Underfunding of the National Film Board
The NFB’s stagnating budget along with rising inflation in recent years has led to a considerable loss in its purchasing power, which threatens the jobs of members working for this public film producer.
BARGAINING
Wages, working conditions and job losses
Unionized workers in this sector are paid relatively good wages, but some trades find it hard to retain talent. That is especially the case for IT and middle management positions, where the gap continues to widen between the wages our members earn and the salaries paid by other companies. This has prompted many members to resign, despite losing a better benefit package.
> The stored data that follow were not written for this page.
-- ==== Sys2Proof/Machine/Dispatch.lean ====
section
/-!
DEFINITION. One arm per row of the opcode table: each calls the row's meaning.
-/

namespace Sys2Proof.Machine
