-- ==== Sys2Proof/WellFormed.lean ====
section
/-!
DEFINITION. Which commands and events the world outside can hand to the device: the operands that name a link, a function,
a port, a lane, a channel, a branch, a detector or a sensor name one that exists, and the records have the shape that their
rules give them. The machine is total: the meanings answer for other operands too.
-/

namespace Sys2Proof

/-- A command comes from the queue of a function of the 4,096 or from the mailbox (R102, R153, R181). -/
def Src.wf : Src → Bool
  | .queue f => decide (f < 4096)
  | .mbox => true

/-- A command's data is as long as its header says (R154, R159): with DATA_PTR the pointer list has an entry for every 16 bytes of
LENGTH, each with a length of 32 bits, and the data is what they name; else it has LENGTH bytes. A length that R154 forbids carries
no data. -/
def Cmd.wf (c : Cmd) : Bool :=
  c.src.wf &&
  (if 4096 < c.length.toNat then c.data.isEmpty
   else if c.flags.toNat.testBit 5 then
     decide (c.ptrs.length = c.length.toNat / 16) && c.ptrs.all (fun e => decide (e.len < 2 ^ 32)) &&
     decide (c.data.length = c.ptrs.foldl (fun a e => a + e.len) 0)
   else decide (c.data.length = c.length.toNat))

/-- Twelve sensors, sixteen lanes and two host links report at a strike (R148, R258, R622). -/
def StrikeIn.wf (x : StrikeIn) : Bool :=
  decide (x.sensors.length = 12) && decide (x.lanes.length = 16) && decide (x.links.length = 2)

/-- An access to a BAR has a size that a TLP carries. -/
def BarAccess.wf (a : BarAccess) : Bool := decide (a.func < 4096) && decide (1 ≤ a.size) && decide (a.size ≤ 4096)

/-- A register write comes from a link, to a function, with a size that a TLP carries. -/
def RegWrite.wf (w : RegWrite) : Bool := decide (w.link < 2) && decide (w.func < 4096) && decide (1 ≤ w.size) && decide (w.size ≤ 64)

/-- A frame received has a port, one of the three kinds of start, and a fragment at least (R327). -/
def RxFrame.wf (x : RxFrame) : Bool := decide (x.port < 16) && decide (x.smd < 3) && decide (1 ≤ x.frags)

/-- The head of a frame in CUT mode is its first 256 bytes (R291). -/
def CutHead.wf (h : CutHead) : Bool := decide (h.port < 16) && decide (h.head.length = 256) && decide (h.smd < 3)

/-- A host frame names a function, and its descriptors have 64 bytes (Table 5.16). -/
def TxFetch.wf (t : TxFetch) : Bool := decide (t.func < 4096) && t.descs.all (fun d => decide (d.length = 64))

/-- A copy of a round frame arrives on one of three channels, from one of eight branches where it names one (R495). -/
def VirasRx.wf (x : VirasRx) : Bool :=
  decide (x.chan < 3) && (match x.branch with | some b => decide (b < 8) | none => true)

/-- A command or event is one that the world outside can hand to the device. -/
def Instr.wellFormed : Instr → Bool
  | .strike x | .timeJump x | .frameReceived x | .virasCopyReceived x => x.wf
  | .sealPoint _ | .stkSharesWrite _ | .strikeIoPulseEnd | .agingSlice _ _ | .flushDone | .logFlushWork | .fwRestart
  | .fwRun | .flashOpDone _ | .sessionTimeout | .autoConfirm | .lanePowerStep | .refLost | .refReturned
  | .virasFrameTx _ _ | .slotEndVote _ | .lastSlotEnd | .coldstart | .syncLost | .holdoverEnd
  | .isolateLevelChange _ _ | .isoDiscrepancy | .announcement _ | .droopSoftStep _ | .hardEnd _ | .holdExpiry
  | .stepUp | .brdAlert | .brdAlertDeassert | .hintLeadExpiry | .supplyLow | .supplyHigh | .quenchHalt _
  | .powerOnReset | .standbyRelease | .railDrop | .refillTick | .governorTick _ | .guardCrc | .railReturn _
  | .dramUnavailable | .managementSramError _ _ => true
  | .stkNsRead r | .counterLowRead r _ _ => decide (r < 2)
  | .registerWrite w => w.wf
  | .mmioAccess a _ _ => a.wf
  | .mboxClaim l v => decide (l < 2) && decide (v < 3)
  | .mboxRelease l | .unsupportedRequest l _ | .malformed l | .unexpectedCompletion l _ | .linkUp l _ _ _
  | .linkReset l _ | .perstDeassert l | .vfEnableSet l _ | .vfEnableClear l | .hostWriteDone l _ _ | .idResetWarm l _
  | .idResetLifeboat l _ | .resetKey l => decide (l < 2)
  | .queueEnable f | .queueDisable f | .queueIdle f | .doorbellProducer f _ _ _ | .doorbellConsumer f _ _
  | .arm f _ _ | .replyHeldWrite f | .msixMessage f _ | .mmioPoison f _ | .dmaTimeout f _
  | .atsInvalidate f _ _ | .flr f | .flrComplete f | .busMasterClear f | .d3hotEntry f | .d0Return f | .chainOpen f
  | .busMasterSet f => decide (f < 4096)
  | .dmaReadCompletion d => decide (d.func < 4096)
  | .txDescriptorFetchDone t => t.wf
  | .cutHandoff h => h.wf
  | .frameTail t => decide (t.port < 16)
  | .ctrlFramePause p _ | .ctrlMalformed p _ | .pauseWindowEnd p | .verifyTimer p | .respondMpacket p
  | .verifyMpacket p | .holdAssert p | .holdRelease p | .gateEntryBoundary p | .gateActive p | .portUp p _
  | .trainFail p | .autoRestore p | .anPage p _ | .bankedExitTimeout p => decide (p < 16)
  | .ctrlFramePfc p _ quanta => decide (p < 16) && decide (quanta.length = 8)
  | .pauseExpiry p c | .pfcRepeat p c | .pauseCapHit p c | .pauseStorm p c | .recoveryEnd p c =>
    decide (p < 16) && decide (c < 8)
  | .frameTxStart root _ _ _ | .frameTxDone root => decide (root < 18)
  | .staleDrop root _ cls => decide (root < 18) && decide (cls < 8)
  | .nop c | .getDeviceInfo c | .getSerial c | .getQueueInfo c | .setHeatLength c | .getTime c | .queryStaged c
  | .cancelStaged c | .barrier c | .commitOpen c | .commitCancel c | .commitQuery c | .insCreate c | .insDestroy c
  | .insResize c | .insSetLimits c | .insQuery c | .poolQuery c | .qpConfig c | .qpStart c | .qpStop c | .qpState c
  | .ituSetRoot c | .ituInvalidate c | .ituProbe c _ | .ituFaultRead c | .portConfig c | .portBank c | .portStatus c
  | .lnSetEq c | .lnGetEq c | .portRestore c | .lnDiag c | .lnDiagResult c | .macSetRx c | .macSetFc c
  | .macSetPreempt c | .gateSet c | .gateDisable c | .gateStatus c | .fcStatus c | .fcWdRelease c | .ruleWrite c
  | .ruleDelete c | .ruleRead c | .ruleCount c | .flowInsert c | .flowDelete c | .flowLookup c | .flowFlush c
  | .flowAgedRead c | .captureRead c | .srcConfig c | .bdConfig c | .rewriteSet c | .tunnelSet c | .mirrorSet c
  | .parserPorts c | .tmShaperSet c | .tmGroupSet c | .tmOwnerSet c | .tmClassSched c | .tmAdmitSet c | .tmQlimSet c
  | .tmSrcClass c | .tmPolicerSet c | .tmPolicerRead c | .tmShaperRead c | .kekLoad c | .kekErase c | .ctxSet c
  | .ctxKey c | .ctxBind c | .ctxQuery c | .ctxSave c | .ctxRestore c | .ctxClear c | .tlsResync c | .replaySet c
  | .secySet c | .stoConnSet c | .stoConnClear c | .stoConnQuery c | .stoResync c | .stoNsSet c | .stoNsQuota c
  | .stoNsQuery c | .schedLoad c | .timJoin c | .timLeave c | .timQuery c | .timSteer c | .timPtpMap c | .triSet c
  | .triQuery c | .triHandover c | .triRearm c | .triIsoClear c | .triForce c | .pwrSet c | .thmSet c | .pwrQuery c
  | .thmQuery c | .pwrInject c | .thmClearLatch c | .nvmInfo c | .nvmCfgWrite c | .nvmCfgRead c | .nvmProvWrite c
  | .fwBegin c | .fwWrite c | .fwEnd c | .fwActivate c | .fwConfirm c | .fwAbort c | .svnCommit c | .logRead c
  | .logFlush c | .logClearFail c | .logMark c | .idCertRead c | .idAttest c | .echo c | .burn c => c.wf
  | .injectEnd src => decide (1 ≤ src) && decide (src ≤ 3)
  | .laneSignalLoss n _ | .laneSignalReturn n | .laneRecovered n | .pllLockFail n | .coeffRequest n _ _ =>
    decide (n < 16)
  | .laneFailed ns => ns.all (fun x => decide (x.1 < 16))
  | .sweepStep anchor _ => decide (anchor < 16)
  | .guardWindowClose _ c | .chanDown c | .chanUp c | .helloAck c _ _ | .rateReq c _ | .ping c | .pongSend c
  | .ready c _ | .reject c _ | .helloTimer c => decide (c < 3)
  | .slotViolation c b | .branchShut c b | .branchRestart c b | .hello c b _ _ | .rateAck c b _ | .pong c b _ =>
    decide (c < 3) && decide (b < 8)
  | .rateSwitch k | .ladderBad k _ | .ladderTimeout k | .ladderHoldEnd k | .starLinkDown k => decide (k < 27)
  | .droopSoft d | .droopHard d | .detectorFail d => decide (d < 16)
  | .tempWarn t | .throttle t | .thmStep t | .quench t | .hardTrip t | .rstNAssert t | .rstNRelease _ _ t
  | .tempWarnEnd t => decide (t.length = 12)
  | .sensorFail k t => decide (t.length = 12) && decide (k < 12)
  | .bootStageDone b => decide (b.temps.length = 12)
  | .tempWaitRecheck temps => decide (temps.length = 12)
  | .setEndpointId p _ _ | .getEndpointId p | .getMctpVersionSupport p _ | .getMessageTypeSupport p
  | .getEndpointUuid p | .gettid p | .settid p _ | .getpldmversion p _ | .getpldmtypes p | .getpldmcommands p _
  | .getpdr p _ | .getsensorreading p _ | .getstatesensorreadings p _ | .seteventreceiver p _ _
  | .querydeviceidentifiers p | .getfirmwareparameters p | .requestupdate p | .passcomponenttable p
  | .updatecomponent p _ | .requestfirmwaredata p _ | .activatefirmware p | .getstatus p | .cancelupdatecomponent p
  | .cancelupdate p | .unsupportedMessage p _ _ | .smbusBadPec p _ _ | .mctpBadPacket p _ _ | .mctpForeignEid p
  | .arbitrationLost p | .arbitrationRetry p _ | .smbusSclTimeout p | .smbusSdaStuck p _ => decide (p < 2)

end Sys2Proof
end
However, due to rising inflation, most locals in the telecommunications subsector have managed to secure more substantial wage increases than in the past, up to 5.5% a year. That is in sharp contrast to the media industry. With media employers facing declining revenues, the negotiated wage increases range from 1% to 3%.
Some employers are beginning to require a return to in-person work, at least part of the time. Not all members are happy about this, which causes division and more complicated bargaining.
Subcontracting and precarious employment
As the communications sector is nearly entirely private, profit is the predominant goal. In the last several years, there has been an increase in the use of subcontractors, both in Canada and abroad (where wages are lower and working conditions are worse), as well as temporary staff and freelancers.
Despite this, during their last bargaining session, our members at Cogeco succeeded in putting a stop to the hiring of temporary staff. As a result, all local members now work full-time, with the exception of those who have opted for part-time work.
Training
Given the rapid technological advancements and the adoption of AI, it is increasingly important for workers in the sector to receive training and develop their skills.
While some employers have training budgets, others insist that workers are, at least in part, responsible for keeping their job skills up to date.
Pension plans
Nearly all workplaces in this sector offer pension plans. There is a mix of defined-contribution plans, defined-benefit plans and group RRSPs. However, employers in private sector companies that still offer a defined-benefit plan want to scale down benefits to reduce their own risk.
CAMPAIGNS
The sector was involved in the campaign that led the House of Commons to adopt the first anti–replacement worker law, which came into force in June 2025.
It is also getting involved in a national inter-union campaign to stem job losses in the telecommunications subsector.